[DATA FOR THE TASK Boundary: Start]

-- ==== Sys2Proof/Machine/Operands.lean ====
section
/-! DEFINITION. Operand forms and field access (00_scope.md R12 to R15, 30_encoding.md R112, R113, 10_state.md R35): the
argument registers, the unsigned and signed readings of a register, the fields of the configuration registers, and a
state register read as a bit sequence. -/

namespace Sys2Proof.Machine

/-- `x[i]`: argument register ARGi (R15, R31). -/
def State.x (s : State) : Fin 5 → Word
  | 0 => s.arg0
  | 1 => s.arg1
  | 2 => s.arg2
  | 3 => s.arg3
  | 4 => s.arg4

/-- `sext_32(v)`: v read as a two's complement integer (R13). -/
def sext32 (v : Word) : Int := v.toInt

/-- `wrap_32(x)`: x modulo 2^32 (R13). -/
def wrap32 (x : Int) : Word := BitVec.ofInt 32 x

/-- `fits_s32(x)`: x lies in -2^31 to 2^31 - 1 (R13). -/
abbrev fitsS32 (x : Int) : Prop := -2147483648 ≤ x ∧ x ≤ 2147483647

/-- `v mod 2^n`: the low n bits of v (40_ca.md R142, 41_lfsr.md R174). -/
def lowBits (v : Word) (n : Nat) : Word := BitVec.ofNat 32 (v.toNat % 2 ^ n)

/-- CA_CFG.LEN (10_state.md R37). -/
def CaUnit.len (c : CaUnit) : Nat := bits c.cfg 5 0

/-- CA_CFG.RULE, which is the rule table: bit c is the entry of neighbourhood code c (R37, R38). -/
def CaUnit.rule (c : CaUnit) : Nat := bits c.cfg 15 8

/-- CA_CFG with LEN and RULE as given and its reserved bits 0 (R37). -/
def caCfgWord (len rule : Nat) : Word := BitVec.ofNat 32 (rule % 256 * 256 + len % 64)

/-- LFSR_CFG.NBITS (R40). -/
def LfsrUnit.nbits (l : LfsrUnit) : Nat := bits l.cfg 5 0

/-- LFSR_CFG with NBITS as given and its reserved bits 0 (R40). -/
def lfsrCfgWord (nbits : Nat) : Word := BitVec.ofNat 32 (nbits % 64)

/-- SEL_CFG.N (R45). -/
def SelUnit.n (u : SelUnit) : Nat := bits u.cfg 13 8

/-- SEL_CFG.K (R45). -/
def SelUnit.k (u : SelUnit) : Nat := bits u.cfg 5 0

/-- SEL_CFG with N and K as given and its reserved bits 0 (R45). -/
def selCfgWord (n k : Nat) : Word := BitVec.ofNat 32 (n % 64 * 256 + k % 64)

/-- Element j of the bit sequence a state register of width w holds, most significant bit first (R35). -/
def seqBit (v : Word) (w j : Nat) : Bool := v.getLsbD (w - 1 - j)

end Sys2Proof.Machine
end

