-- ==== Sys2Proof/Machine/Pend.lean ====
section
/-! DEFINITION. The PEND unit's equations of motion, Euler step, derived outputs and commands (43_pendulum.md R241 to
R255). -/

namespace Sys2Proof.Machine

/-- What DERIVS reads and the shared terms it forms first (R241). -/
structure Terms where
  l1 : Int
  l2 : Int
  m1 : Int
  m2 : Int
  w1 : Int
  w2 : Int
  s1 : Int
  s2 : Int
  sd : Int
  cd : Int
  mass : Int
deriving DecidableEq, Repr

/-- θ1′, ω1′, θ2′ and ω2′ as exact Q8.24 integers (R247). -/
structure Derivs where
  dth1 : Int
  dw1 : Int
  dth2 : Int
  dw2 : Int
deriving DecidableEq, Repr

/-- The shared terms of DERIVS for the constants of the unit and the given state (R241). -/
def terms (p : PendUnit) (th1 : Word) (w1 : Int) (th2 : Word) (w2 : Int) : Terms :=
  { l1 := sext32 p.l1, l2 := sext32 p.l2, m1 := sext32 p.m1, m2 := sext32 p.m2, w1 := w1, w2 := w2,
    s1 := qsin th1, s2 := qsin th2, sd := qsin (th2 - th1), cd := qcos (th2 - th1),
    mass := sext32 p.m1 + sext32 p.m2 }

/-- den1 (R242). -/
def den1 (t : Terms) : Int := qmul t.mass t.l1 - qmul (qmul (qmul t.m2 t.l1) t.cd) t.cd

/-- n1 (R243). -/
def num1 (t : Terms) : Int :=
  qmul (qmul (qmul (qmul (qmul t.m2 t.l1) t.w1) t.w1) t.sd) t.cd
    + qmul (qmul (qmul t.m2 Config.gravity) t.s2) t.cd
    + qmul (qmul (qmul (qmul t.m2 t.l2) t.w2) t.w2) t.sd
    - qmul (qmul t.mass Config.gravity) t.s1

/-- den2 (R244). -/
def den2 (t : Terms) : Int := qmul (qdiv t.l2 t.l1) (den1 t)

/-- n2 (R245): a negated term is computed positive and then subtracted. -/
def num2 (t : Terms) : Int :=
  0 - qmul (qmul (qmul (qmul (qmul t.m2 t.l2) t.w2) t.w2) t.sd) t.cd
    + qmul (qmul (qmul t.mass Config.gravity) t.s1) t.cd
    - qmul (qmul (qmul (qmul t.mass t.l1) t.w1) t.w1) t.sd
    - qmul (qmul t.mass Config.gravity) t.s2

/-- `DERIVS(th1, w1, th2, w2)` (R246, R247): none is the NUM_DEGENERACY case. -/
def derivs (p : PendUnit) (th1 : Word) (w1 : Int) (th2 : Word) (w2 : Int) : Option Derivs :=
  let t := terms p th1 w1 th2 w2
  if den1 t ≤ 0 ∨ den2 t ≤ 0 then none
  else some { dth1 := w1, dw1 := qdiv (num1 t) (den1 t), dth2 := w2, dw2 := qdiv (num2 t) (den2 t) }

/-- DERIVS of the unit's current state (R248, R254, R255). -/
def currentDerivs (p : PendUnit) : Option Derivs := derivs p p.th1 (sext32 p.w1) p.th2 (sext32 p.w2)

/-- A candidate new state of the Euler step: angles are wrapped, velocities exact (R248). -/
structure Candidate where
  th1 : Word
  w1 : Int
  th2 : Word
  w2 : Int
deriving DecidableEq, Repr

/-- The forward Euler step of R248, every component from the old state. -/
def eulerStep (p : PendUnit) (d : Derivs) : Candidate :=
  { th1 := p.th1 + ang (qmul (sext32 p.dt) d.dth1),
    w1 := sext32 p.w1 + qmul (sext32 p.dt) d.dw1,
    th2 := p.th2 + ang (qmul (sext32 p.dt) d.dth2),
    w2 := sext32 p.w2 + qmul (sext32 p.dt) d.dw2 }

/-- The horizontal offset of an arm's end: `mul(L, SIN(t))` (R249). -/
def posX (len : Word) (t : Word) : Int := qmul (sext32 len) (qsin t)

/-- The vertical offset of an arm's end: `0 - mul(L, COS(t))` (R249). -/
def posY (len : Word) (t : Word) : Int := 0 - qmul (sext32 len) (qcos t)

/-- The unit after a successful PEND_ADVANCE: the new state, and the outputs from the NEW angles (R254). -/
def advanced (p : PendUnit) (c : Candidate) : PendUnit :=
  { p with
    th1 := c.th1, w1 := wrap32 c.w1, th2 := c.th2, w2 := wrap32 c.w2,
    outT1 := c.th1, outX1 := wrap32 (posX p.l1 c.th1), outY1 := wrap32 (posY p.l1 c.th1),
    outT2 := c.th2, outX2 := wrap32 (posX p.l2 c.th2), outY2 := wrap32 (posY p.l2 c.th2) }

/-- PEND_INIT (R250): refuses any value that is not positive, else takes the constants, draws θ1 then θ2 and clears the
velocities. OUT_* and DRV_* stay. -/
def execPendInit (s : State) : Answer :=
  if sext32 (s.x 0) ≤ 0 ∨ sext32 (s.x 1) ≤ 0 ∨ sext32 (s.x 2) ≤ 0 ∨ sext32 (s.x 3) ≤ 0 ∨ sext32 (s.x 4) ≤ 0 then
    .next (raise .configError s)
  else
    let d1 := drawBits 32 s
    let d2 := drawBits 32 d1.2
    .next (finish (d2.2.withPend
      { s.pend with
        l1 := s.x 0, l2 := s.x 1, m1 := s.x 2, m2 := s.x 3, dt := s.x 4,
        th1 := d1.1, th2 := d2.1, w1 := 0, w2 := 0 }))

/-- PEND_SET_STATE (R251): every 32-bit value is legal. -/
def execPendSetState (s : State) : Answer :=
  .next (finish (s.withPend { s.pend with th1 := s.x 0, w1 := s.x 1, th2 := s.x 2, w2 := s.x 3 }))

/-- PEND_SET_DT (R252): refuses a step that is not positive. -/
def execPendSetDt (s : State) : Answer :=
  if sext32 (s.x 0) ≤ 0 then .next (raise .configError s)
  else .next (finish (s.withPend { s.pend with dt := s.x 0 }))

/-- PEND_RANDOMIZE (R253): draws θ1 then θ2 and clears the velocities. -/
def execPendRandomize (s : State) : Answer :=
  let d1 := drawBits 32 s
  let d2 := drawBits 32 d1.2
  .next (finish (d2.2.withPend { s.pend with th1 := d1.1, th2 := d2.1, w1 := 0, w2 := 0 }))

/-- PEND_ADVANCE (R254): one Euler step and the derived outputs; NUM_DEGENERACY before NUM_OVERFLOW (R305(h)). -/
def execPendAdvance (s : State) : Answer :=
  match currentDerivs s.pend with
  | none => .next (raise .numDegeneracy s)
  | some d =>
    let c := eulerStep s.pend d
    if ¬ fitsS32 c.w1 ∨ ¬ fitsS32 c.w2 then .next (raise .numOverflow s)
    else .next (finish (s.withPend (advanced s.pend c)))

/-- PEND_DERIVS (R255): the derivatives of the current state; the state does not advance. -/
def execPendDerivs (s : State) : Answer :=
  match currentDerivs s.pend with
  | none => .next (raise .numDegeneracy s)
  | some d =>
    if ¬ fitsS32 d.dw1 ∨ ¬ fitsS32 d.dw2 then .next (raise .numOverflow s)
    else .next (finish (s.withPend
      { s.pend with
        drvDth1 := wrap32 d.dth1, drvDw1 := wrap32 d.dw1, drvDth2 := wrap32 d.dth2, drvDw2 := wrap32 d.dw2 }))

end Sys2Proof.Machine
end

[DATA FOR THE TASK Boundary: End]

→ **YOUR TASK**
Every line above from the line with "def wrap32 (x" to the line with "41_lfsr.md R174). -/", inclusive, must be returned exactly; no other line belongs in the reply.

→ **SOLUTION TO THIS PROBLEM**
def wrap32 (x : Int) : Word := BitVec.ofInt 32 x

/-- `fits_s32(x)`: x lies in -2^31 to 2^31 - 1 (R13). -/
abbrev fitsS32 (x : Int) : Prop := -2147483648 ≤ x ∧ x ≤ 2147483647

/-- `v mod 2^n`: the low n bits of v (40_ca.md R142, 41_lfsr.md R174). -/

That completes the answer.